> [Goal of the exercise]
Among the records that follow, find each line holding the word "rimTakes" and copy it.

═════ Recorded data ═════

-- ==== Sys2Proof/Machine/Scheduler.lean ====
section
/-! DEFINITION. The scheduler (R343, R352 to R359) and its flush (R361): eligibility, the pick, stale age, and the dequeue into a context
of the egress reserve (R47, R131, R316, R323).
Readings of the manual that it takes are DEDUCED, in log entry 21. -/

namespace Sys2Proof.Machine

/-! ### Nodes (R355, R356) -/

/-- Key of a node in `Dev.drr`: kind 0 queue, 1 subscriber, 2 group, 3 port. -/
def drrKey (kind i : Nat) : Nat := 262144 * kind + i

def Dev.drrOf (d : Dev) (kind i : Nat) : Drr := Map.getD d.drr (drrKey kind i) ⟨none, 0⟩
def Dev.setDrr (d : Dev) (kind i : Nat) (x : Drr) : Dev := { d with drr := Map.put d.drr (drrKey kind i) x }

/-- Child 0 of a node: the lowest child that QUEUE_SHAPE gives it. -/
def Dev.firstChild (d : Dev) (kind i : Nat) : Nat :=
  if kind = 3 then
    ((List.range 2048).find? fun g => d.groupPort g == some i).getD 0
  else if kind = 2 then
    ((List.range 16384).find? fun s =>
      d.bit (Reg.SCH_SUB s) F.SCH_SUB_VALID && d.fld (Reg.SCH_SUB s) F.SCH_SUB_PARENT == i).getD 0
  else 8 * i

/-- WEIGHT of a node, 1 to 255. -/
def Dev.weight (d : Dev) (kind i : Nat) : Nat :=
  max 1 (if kind = 2 then d.fld (Reg.SCH_GROUP i) F.SCH_GROUP_WEIGHT
    else if kind = 1 then d.fld (Reg.SCH_SUB i) F.SCH_SUB_WEIGHT
    else d.fld (Reg.SCH_QCFG i) F.SCH_QCFG_WEIGHT)

/-- The loop of dwrr (R356) over eligible children `l` of kind `kind`. The fuel covers every deficit that a record can leave. -/
def Dev.dwrrLoop (d : Dev) (kind : Nat) (l : List Nat) (c : Nat) : Nat → Nat × Dev
  | 0 => (c, d)
  | fuel + 1 =>
    if c ∈ l ∧ (d.drrOf kind c).dc > 0 then (c, d)
    else
      let c := nextIn l c
      let x := d.drrOf kind c
      (d.setDrr kind c { x with dc := x.dc + ((256 * d.weight kind c : Nat) : Int) }).dwrrLoop kind l c fuel

/-- dwrr(n, C) of R356 for node `i` of kind `kind`, whose children have kind `kind − 1`. -/
def Dev.dwrr (d : Dev) (kind i : Nat) (l : List Nat) : Nat × Dev :=
  let x := d.drrOf kind i
  let (c, d) := d.dwrrLoop (kind - 1) l (x.ptr.getD (d.firstChild kind i)) (80 * (l.length + 1))
  (c, d.setDrr kind i { d.drrOf kind i with ptr := some c })

/-- Bytes of the frames of one kind, preemptable or express, that the transmit rim of port `n` holds or is to take. -/
def Dev.rimLoad (d : Dev) (n : Nat) (pre : Bool) : Nat :=
  sumBy (fun e : Nat × Pkt =>
    if (e.2.stage == .egress n || e.2.stage == .txRim n || e.2.stage == .preempted n) && d.preemptable n (e.2.queue % 8) == pre then
      e.2.bytes.length + 4
    else 0) d.pkts

/-- The transmit rim can take the frame (R32, R355): a rim without a frame of its kind can; how much more it holds the manual does not
state (log entry 21). -/
def Dev.rimTakes (d : Dev) (n q : Nat) (r : Rec) : Bool :=
  let load := d.rimLoad n (d.preemptable n (q % 8))
  load = 0 || Config.freeOf 7 [n, load, r.len] % 2 = 1

/-- Queue `q` of port `n` is eligible (R355); `pre` asks for preemptable or for express queues only (R404). -/
def Dev.queueElig (d : Dev) (n : Nat) (pre : Option Bool) (q : Nat) : Bool :=
  match d.queue q with
  | [] => false
  | r :: _ =>
    d.subPort (q / 8) == some n && d.conforming 0 q && d.conforming 1 (q / 8)
      && d.conforming 2 (d.fld (Reg.SCH_SUB (q / 8)) F.SCH_SUB_PARENT)
      && (n ≥ 128 || d.mayStart n (q % 8) r.len)
      && (n ≥ 130 || d.rimTakes n q r)
      && (match pre with
          | some b => d.preemptable n (q % 8) == b
          | none => true)

/-- The eligible queues of a port; on a port with active preemption the express ones first (R404). -/
def Dev.eligQueues (d : Dev) (n : Nat) : List Nat :=
  let all := d.queues.map (·.1)
  if d.mmActive n then
    match all.filter (d.queueElig n (some false)) with
    | [] => all.filter (d.queueElig n (some true))
    | l => l
  else all.filter (d.queueElig n none)

/-- A packet the delivery stage of port 130 holds, or that is on its way to it (R503). -/
def inDelivery (p : Pkt) : Bool :=
  match p.stage with
  | .egress n => n == 130
  | .hostWait => true
  | .delivery _ => true
  | .assigned _ _ => true
  | .delivered _ _ => true
  | _ => false

/-- The port itself may send (R355). -/
def Dev.portElig (d : Dev) (n : Nat) : Bool :=
  d.conforming 3 n &&
    (if n < 130 then d.portUp n
     else if n = 130 then (d.pkts.filter fun e => inDelivery e.2).length < 512
     else n = 131 && d.recircAt ≤ 150 * d.free)

/-- What pick returns: group, subscriber and queue, and whether the queue was strict. -/
structure Pick where
  group : Nat
  sub : Nat
  queue : Nat
  strict : Bool
  deriving DecidableEq, Repr

/-- pick(P) over the eligible queues `l`, which are not empty (R356). -/
def Dev.pickFrom (d : Dev) (n : Nat) (l : List Nat) : Pick × Dev :=
  let par := fun q => d.fld (Reg.SCH_SUB (q / 8)) F.SCH_SUB_PARENT
  let (g, d) := d.dwrr 3 n (l.map par).eraseDups
  let inG := l.filter fun q => par q == g
  let (s, d) := d.dwrr 2 g (inG.map (· / 8)).eraseDups
  let inS := inG.filter fun q => q / 8 == s
  let strict := inS.filter fun q => d.bit (Reg.SCH_QCFG q) F.SCH_QCFG_STRICT
  match strict.max? with
  | some q => (⟨g, s, q, true⟩, d)
  | none =>
    let (q, d) := d.dwrr 1 s inS
    (⟨g, s, q, false⟩, d)

/-- Subtracts the byte cost from a node's deficit. -/
def Dev.payDrr (d : Dev) (kind i b : Nat) : Dev :=
  let x := d.drrOf kind i
  d.setDrr kind i { x with dc := x.dc - (b : Int) }

/-- OVERHEAD of a port, signed (R353). -/
def Dev.overhead (d : Dev) (n : Nat) : Int :=
  let x := d.fld (Reg.SCH_PORT n) F.SCH_PORT_OVERHEAD
  if x ≥ 128 then (x : Int) - 256 else (x : Int)

/-- B of R353. -/
def Dev.byteCost (d : Dev) (n len : Nat) : Nat := (max 1 ((len : Int) + 4 + d.overhead n)).toNat

/-- The head record is stale (R131). -/
def Dev.stale (d : Dev) (n q : Nat) (r : Rec) : Bool :=
  let age := Fld.of ⟨16 * d.fld (Reg.SCH_QCFG q) F.SCH_QCFG_STALE, 16⟩ (d.reg (Reg.PRT_STALE n))
  age != 0 && ahead32 (ctxGet r.words C.RX_TS_NS) d.ns > 1000 * age

/-- The egress pipe of a record for port `n` (R34, R36). -/
def egressPipe (n : Nat) (r : Rec) : Nat := if n < 130 then pipeOfPort n else ctxGet r.words C.IN_PIPE

/-- The egress reserve of pipe `e` has a free context (R41), and the pipe is not restarting. -/
def Dev.reserveFree (d : Dev) (e : Nat) : Bool :=
  d.lineUp (8 + e) && (d.pkts.filter fun x => x.2.egressPool && x.2.epipe == e).length < 1024

/-- Charges of a dequeued record (R353, R356). -/
def Dev.chargeDequeue (d : Dev) (n : Nat) (k : Pick) (b pj : Nat) : Dev :=
  let d := (((d.chargeShaper 0 k.queue b pj).chargeShaper 1 k.sub b pj).chargeShaper 2 k.group b pj).chargeShaper 3 n b pj
  let d := (d.payDrr 2 k.group b).payDrr 1 k.sub b
  let d := if k.strict then d else d.payDrr 0 k.queue b
  ((d.count (Reg.SCH_COUNT 0) 1).count (Reg.SCH_COUNT 1) b).count (Reg.SCH_COUNT 2) pj

/-- The packet that a record becomes at dequeue (R47). -/
def Rec.toPkt (r : Rec) (n : Nat) (bytes : List Byte) (seq : Nat) (spill : Option SpillRead) : Pkt :=
  { pid := r.pid, fromHost := false, fromEngine := false, egressPool := true, epipe := egressPipe n r, words := r.words
    bytes := bytes.take r.len, stage := .egress n, next := 0, counts := [], seq := seq, reads := [], flight := r.flight, dram := none, ecc := false
    group := none, pin := none, sub := none, tsFixed := false, recCell := r.cells, recOwn := r.own, recSpill := r.spill, spill := spill
    data := r.data, queue := r.queue, sent := 0, txStart := 0 }

/-- What the cells of the record show (R316): the reason of a discard, and the state with the faults noted. -/
def Dev.readCells (d : Dev) (id : Nat) (err : CellErr) : Dev × Option Nat :=
  match Map.find d.data id with
  | none => (d, none)
  | some x =>
    if err = .uncorr ∨ x.poison then
      let d := { d with data := Map.put d.data id { x with poison := true } }
      (((d.count (Reg.BUF_COUNT 12) 1).raise 6 4).report 80 2 false, some 0x3F)
    else if err = .corr then (d.report 80 1 false, none)
    else (d, none)

/-- The DRAM reads of a spilled packet of `len` bytes (R323). Cells that the spill writer still holds are written first. -/
def Dev.spillReads (d : Dev) (id len : Nat) : Dev × Option SpillRead :=
  let as := match Map.find d.data id with
    | some x => x.spillAt.take (dataCells len - 1)
    | none => []
  if as.isEmpty then (d, none)
  else
    let mine := d.spillQ.filter fun e => as.contains e.1
    let d := { d with spillQ := d.spillQ.filter fun e => !as.contains e.1 }
    let d := mine.foldl (fun (d : Dev) e => d.dramWrite 1 e.1 e.2 0) d
    let (t, d) := d.newTag
    (as.foldl (fun (d : Dev) a => d.dramRead 1 a 256 t) d, some ⟨t, len, as⟩)

/-- Takes the record off its queue, charges it and moves it to a context, or discards it on a cell error. -/
def Dev.takeRec (d : Dev) (n : Nat) (k : Pick) (r : Rec) (rest : List Rec) (err : CellErr) : Dev :=
  let b := d.byteCost n r.len
  let d := (d.setQueue k.queue rest).chargeDequeue n k b (ctxGet r.words C.ENERGY)
  let d := if n = 131 then { d with recircAt := max d.recircAt (150 * d.free) + r.len } else d
  let d := d.drrClean
  let (d, bad) := d.readCells r.data err
  match bad with
  | some why => d.freeRec why r
  | none =>
    let bytes := match Map.find d.data r.data with
      | some x => x.bytes
      | none => []
    let (d, sp) := d.spillReads r.data r.len
    let (t, d) := d.newTag
    let p := (r.toPkt n bytes t sp).pass 10
    let p := if p.get C.SPILLED = 1 then p.pass 9 else p
    let p := if d.gatesEn n then p.pass 11 else p
    let (c, d) := d.newCtx
    d.setPkt c p

/-- DEQUEUE for port `n`: stale heads are discarded, each with a new pick, until a record leaves (R357). -/
def Dev.dequeue (d : Dev) (n : Nat) (err : CellErr) : Nat → Dev
  | 0 => d
  | fuel + 1 =>
    match d.eligQueues n with
    | [] => d
    | l =>
      let (k, d') := d.pickFrom n l
      match d'.queue k.queue with
      | [] => d
      | r :: rest =>
        if d'.stale n k.queue r then
          (((d.setQueue k.queue rest).freeRec 0 r).drrClean.count (Reg.PRT_COUNT n 24) 1).dequeue n err fuel
        else if d'.reserveFree (egressPipe n r) then d'.takeRec n k r rest err
        else d

/-- The shapers that a pick for port `n` uses, by their keys in `Dev.buckets`: the port's, and those of its queues with records, their
subscribers and groups. -/
def Dev.usedShapers (d : Dev) (n : Nat) : List Nat :=
  bucketKey 3 n :: ((d.queues.map (·.1)).filter fun q => d.subPort (q / 8) == some n).flatMap fun q =>
    [bucketKey 0 q, bucketKey 1 (q / 8), bucketKey 2 (d.fld (Reg.SCH_SUB (q / 8)) F.SCH_SUB_PARENT)]

/-- Each bucket that the pick uses is refilled (R350). -/
def Dev.refillUsed (d : Dev) (n : Nat) : Dev :=
  let l := d.usedShapers n
  { d with buckets := d.buckets.map fun (e : Nat × Bucket) =>
      if l.contains e.1 then (e.1, ⟨d.levelNow (e.1 / 262144) (e.1 % 262144), d.free⟩) else e }

/-- DEQUEUE in RUN: the buckets are refilled, and an eligible port picks. -/
def Dev.dequeueStep (d : Dev) (n : Nat) (err : CellErr) : Dev :=
  let d := d.refillUsed n
  if d.portElig n then d.dequeue n err (d.recs.length + 1) else d

/-- DEQUEUE (R356). -/
def execDequeue (port : Nat) (err : CellErr) (s : State) : Host.Outcome State Fault Refusal :=
  .next { s with dev := if s.dev.running && s.dev.lineUp 80 && s.dev.lineUp 81 then s.dev.dequeueStep port err else s.dev }

/-! ### SCH_FLUSH (R361) -/

/-- Flushes the queue that a write of SCH_FLUSH names. While GO reads 1 the write is ignored under WS. -/
def Dev.schFlush (d : Dev) (v : Word) : Dev :=
  if d.bit Reg.SCH_FLUSH F.SCH_FLUSH_GO then d
  else
    let q := F.SCH_FLUSH_QUEUE.of v
    let d := d.setFld Reg.SCH_FLUSH F.SCH_FLUSH_QUEUE q
    if F.SCH_FLUSH_GO.of v = 1 then
      let (d, n) := d.removeRecs 0x16 fun r => r.queue == q
      (d.count (Reg.SCH_COUNT 6) n).setFld Reg.SCH_FLUSH F.SCH_FLUSH_GO 1
    else d

/-- SCH_FLUSH (R361). -/
def execSchFlush (v : Word) (s : State) : Host.Outcome State Fault Refusal :=
  .next { s with dev := s.dev.access Reg.SCH_FLUSH (some v) (·.schFlush v) }

/-- The flush ends: GO reads 0 and FLUSH_DONE is raised. -/
def Dev.flushDone (d : Dev) : Dev :=
  if d.bit Reg.SCH_FLUSH F.SCH_FLUSH_GO then (d.setFld Reg.SCH_FLUSH F.SCH_FLUSH_GO 0).raise 7 2 else d

/-- FLUSH_DONE (R361). -/
def execFlushDone (s : State) : Host.Outcome State Fault Refusal :=
  .next { s with dev := if s.dev.running && s.dev.lineUp 81 then s.dev.flushDone else s.dev }

end Sys2Proof.Machine
end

═════

> [Result of this exercise]
def Dev.rimTakes (d : Dev) (n q : Nat) (r : Rec) : Bool :=
      && (n ≥ 130 || d.rimTakes n q r)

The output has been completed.